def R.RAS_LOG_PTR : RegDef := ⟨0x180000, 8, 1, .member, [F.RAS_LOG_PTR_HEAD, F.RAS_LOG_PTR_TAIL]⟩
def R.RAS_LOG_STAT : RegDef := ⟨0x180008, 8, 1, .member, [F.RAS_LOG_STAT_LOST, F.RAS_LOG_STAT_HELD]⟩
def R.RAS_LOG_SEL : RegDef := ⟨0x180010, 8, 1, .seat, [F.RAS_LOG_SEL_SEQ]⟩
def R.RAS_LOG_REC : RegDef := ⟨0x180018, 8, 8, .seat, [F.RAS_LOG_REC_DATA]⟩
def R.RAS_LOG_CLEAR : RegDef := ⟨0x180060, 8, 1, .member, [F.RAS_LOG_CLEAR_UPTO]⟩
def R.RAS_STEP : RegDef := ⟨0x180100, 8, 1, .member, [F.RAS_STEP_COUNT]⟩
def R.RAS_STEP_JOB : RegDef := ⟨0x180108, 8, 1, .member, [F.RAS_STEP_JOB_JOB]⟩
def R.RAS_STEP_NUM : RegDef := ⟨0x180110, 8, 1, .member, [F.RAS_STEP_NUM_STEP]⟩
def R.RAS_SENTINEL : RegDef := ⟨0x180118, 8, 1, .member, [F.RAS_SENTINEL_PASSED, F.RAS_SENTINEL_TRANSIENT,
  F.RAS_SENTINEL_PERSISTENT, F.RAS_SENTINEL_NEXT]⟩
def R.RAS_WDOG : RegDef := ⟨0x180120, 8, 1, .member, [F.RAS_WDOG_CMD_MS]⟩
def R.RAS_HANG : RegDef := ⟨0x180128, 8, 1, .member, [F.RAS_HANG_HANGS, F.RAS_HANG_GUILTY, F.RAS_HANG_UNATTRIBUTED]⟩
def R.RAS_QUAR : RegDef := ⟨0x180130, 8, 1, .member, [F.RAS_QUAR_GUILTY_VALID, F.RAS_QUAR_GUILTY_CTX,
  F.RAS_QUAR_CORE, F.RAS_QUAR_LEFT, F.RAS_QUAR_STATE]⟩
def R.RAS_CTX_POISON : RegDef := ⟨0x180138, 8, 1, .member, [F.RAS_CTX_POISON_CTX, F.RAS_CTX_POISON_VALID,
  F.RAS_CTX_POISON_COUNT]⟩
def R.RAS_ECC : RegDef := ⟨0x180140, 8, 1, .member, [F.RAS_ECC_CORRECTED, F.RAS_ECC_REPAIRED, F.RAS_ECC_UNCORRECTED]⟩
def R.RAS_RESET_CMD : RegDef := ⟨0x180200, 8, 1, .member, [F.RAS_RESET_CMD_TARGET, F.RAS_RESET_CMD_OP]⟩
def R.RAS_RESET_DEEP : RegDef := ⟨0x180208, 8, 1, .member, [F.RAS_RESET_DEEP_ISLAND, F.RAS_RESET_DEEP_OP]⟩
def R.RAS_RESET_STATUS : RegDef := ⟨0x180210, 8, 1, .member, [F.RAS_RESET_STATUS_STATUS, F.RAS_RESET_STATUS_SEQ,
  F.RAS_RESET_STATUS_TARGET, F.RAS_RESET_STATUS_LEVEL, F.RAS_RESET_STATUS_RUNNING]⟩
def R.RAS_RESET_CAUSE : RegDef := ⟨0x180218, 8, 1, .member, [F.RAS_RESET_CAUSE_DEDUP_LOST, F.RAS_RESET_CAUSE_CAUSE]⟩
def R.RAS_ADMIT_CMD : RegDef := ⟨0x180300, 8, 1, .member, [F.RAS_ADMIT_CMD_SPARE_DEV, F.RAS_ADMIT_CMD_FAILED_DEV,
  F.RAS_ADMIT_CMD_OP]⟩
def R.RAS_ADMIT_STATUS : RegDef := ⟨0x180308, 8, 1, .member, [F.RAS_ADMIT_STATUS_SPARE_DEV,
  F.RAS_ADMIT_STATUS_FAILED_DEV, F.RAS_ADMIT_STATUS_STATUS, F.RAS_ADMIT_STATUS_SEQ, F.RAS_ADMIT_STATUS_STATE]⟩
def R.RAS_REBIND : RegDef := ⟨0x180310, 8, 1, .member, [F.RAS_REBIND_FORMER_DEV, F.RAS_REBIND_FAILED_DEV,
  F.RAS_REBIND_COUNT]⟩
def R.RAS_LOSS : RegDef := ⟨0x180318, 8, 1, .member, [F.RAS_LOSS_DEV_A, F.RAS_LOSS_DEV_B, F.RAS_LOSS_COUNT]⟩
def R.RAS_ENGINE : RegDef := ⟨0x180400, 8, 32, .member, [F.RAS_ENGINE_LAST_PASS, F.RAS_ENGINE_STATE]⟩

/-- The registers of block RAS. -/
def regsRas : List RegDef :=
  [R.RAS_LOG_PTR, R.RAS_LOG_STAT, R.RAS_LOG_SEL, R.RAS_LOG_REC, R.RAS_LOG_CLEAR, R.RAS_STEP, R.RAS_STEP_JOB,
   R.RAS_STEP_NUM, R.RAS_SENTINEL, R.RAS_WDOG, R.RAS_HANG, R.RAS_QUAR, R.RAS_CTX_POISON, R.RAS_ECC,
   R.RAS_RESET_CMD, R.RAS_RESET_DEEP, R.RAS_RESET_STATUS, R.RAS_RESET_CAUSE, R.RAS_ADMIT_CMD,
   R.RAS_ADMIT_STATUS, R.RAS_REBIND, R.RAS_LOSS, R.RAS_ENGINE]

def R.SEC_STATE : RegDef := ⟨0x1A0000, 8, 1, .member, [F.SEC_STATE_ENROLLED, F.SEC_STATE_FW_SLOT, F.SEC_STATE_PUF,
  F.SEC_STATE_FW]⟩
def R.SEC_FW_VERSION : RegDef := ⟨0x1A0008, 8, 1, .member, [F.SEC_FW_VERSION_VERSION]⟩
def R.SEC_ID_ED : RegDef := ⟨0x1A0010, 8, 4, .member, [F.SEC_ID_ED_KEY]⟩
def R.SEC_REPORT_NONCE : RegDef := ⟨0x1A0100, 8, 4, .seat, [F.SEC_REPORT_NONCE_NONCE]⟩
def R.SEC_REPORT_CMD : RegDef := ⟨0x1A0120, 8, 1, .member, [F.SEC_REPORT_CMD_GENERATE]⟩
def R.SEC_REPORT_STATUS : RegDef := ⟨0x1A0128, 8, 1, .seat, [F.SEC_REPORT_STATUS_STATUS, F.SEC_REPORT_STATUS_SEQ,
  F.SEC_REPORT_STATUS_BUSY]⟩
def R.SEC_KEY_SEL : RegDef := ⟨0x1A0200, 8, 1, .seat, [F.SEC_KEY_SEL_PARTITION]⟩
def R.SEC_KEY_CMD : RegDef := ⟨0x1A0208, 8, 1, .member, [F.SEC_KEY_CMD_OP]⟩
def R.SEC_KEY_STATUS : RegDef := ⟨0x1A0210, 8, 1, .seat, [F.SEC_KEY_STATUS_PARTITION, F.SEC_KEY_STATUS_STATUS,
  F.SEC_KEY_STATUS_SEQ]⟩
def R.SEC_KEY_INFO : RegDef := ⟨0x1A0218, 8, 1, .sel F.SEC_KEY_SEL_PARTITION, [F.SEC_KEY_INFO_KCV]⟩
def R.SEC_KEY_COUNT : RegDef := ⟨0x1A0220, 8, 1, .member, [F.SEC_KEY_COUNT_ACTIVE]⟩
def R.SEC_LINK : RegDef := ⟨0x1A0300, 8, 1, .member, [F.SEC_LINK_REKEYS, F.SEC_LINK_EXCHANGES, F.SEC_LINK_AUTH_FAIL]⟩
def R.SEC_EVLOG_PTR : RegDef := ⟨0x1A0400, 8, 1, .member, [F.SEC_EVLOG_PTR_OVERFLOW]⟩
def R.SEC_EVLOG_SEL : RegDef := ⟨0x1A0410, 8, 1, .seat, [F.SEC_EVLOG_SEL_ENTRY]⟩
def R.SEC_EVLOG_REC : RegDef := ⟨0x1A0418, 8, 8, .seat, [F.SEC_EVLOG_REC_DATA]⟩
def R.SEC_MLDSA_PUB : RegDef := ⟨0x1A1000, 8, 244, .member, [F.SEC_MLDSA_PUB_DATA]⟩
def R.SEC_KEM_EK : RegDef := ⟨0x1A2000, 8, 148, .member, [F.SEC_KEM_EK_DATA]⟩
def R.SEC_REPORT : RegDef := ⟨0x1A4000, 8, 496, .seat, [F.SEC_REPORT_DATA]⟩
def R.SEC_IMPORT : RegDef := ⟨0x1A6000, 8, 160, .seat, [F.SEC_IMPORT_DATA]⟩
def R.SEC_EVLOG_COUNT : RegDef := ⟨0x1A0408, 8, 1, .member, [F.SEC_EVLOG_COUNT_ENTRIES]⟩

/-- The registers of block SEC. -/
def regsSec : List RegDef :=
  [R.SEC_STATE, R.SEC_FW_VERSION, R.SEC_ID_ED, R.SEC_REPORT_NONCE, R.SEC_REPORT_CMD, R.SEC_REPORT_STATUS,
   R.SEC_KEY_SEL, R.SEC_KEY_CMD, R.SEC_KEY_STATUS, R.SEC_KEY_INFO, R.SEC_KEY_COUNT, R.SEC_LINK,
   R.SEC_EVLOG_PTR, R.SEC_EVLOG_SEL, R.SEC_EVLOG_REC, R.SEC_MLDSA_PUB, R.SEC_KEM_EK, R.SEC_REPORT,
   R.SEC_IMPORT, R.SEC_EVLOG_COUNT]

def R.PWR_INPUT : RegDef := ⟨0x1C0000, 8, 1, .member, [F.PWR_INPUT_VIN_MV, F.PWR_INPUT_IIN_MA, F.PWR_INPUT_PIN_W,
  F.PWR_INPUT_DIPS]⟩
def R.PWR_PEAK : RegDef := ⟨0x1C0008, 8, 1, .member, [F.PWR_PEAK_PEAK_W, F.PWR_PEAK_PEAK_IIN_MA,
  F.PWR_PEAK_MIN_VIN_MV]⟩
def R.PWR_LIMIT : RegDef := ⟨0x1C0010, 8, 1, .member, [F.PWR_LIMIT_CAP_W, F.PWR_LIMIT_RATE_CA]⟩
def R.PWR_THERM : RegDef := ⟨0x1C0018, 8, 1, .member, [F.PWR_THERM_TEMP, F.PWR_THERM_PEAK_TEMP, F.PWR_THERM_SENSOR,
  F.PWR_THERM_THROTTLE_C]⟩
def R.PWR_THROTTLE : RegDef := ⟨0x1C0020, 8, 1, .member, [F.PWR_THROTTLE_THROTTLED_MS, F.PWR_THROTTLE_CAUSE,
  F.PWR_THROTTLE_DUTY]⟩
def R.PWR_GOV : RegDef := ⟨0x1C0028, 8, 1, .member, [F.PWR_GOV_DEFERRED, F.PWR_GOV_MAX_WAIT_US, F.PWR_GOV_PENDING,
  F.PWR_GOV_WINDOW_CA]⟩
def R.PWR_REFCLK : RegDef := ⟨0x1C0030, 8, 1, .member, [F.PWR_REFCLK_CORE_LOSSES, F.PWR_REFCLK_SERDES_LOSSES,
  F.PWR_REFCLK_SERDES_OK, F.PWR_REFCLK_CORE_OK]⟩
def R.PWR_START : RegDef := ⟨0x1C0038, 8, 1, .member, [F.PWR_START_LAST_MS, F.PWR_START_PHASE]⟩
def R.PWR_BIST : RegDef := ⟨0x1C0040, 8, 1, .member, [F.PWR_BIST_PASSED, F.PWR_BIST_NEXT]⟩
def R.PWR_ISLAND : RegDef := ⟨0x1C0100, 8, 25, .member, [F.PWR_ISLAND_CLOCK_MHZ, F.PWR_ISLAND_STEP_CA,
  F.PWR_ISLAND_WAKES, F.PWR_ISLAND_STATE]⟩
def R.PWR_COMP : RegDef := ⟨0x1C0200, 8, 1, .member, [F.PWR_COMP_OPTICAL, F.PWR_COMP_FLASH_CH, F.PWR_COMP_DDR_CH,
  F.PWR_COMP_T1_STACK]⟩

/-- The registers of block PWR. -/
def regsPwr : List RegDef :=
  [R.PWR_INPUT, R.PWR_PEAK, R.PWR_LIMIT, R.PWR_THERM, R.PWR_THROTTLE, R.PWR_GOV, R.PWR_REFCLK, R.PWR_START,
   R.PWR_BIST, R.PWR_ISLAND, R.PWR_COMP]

════════════════

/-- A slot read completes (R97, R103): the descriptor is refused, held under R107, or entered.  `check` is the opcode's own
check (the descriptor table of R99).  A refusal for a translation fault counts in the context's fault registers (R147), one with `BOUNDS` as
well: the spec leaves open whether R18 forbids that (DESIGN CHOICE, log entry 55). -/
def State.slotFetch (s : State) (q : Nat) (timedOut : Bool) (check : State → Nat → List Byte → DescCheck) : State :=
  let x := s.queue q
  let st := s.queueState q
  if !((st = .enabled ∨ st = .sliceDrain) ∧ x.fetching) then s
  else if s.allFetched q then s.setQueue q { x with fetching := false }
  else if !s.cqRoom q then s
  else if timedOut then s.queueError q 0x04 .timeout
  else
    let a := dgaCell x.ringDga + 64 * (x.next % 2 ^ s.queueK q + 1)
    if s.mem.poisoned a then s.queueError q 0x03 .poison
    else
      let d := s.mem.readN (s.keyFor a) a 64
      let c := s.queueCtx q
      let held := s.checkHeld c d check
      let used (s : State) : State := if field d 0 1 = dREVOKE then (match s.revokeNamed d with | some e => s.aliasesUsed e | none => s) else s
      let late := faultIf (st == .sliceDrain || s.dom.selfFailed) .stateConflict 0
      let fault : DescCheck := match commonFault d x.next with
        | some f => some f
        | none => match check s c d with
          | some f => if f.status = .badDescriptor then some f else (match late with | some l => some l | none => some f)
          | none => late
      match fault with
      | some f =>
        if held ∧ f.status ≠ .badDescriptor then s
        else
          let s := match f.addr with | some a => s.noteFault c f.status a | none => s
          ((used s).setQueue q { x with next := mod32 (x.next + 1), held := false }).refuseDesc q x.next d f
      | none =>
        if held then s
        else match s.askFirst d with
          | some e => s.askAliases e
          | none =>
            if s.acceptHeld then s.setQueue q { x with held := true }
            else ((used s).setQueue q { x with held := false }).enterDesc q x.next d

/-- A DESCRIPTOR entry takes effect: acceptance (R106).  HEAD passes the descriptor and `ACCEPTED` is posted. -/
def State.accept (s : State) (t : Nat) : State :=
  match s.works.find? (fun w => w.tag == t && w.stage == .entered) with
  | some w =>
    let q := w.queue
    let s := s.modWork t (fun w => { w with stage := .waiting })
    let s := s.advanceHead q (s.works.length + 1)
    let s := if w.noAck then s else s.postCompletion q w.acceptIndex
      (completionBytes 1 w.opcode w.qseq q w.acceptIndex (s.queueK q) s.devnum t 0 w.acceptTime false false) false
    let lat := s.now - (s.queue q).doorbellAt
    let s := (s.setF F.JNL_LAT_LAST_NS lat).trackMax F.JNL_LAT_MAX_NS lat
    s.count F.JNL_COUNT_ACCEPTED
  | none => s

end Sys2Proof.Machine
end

════════════════

**Problem to solve:**
What lines above hold the word "stage"? List them all.

**Result of the task:**
  match s.works.find? (fun w => w.tag == t && w.stage == .entered) with
    let s := s.modWork t (fun w => { w with stage := .waiting })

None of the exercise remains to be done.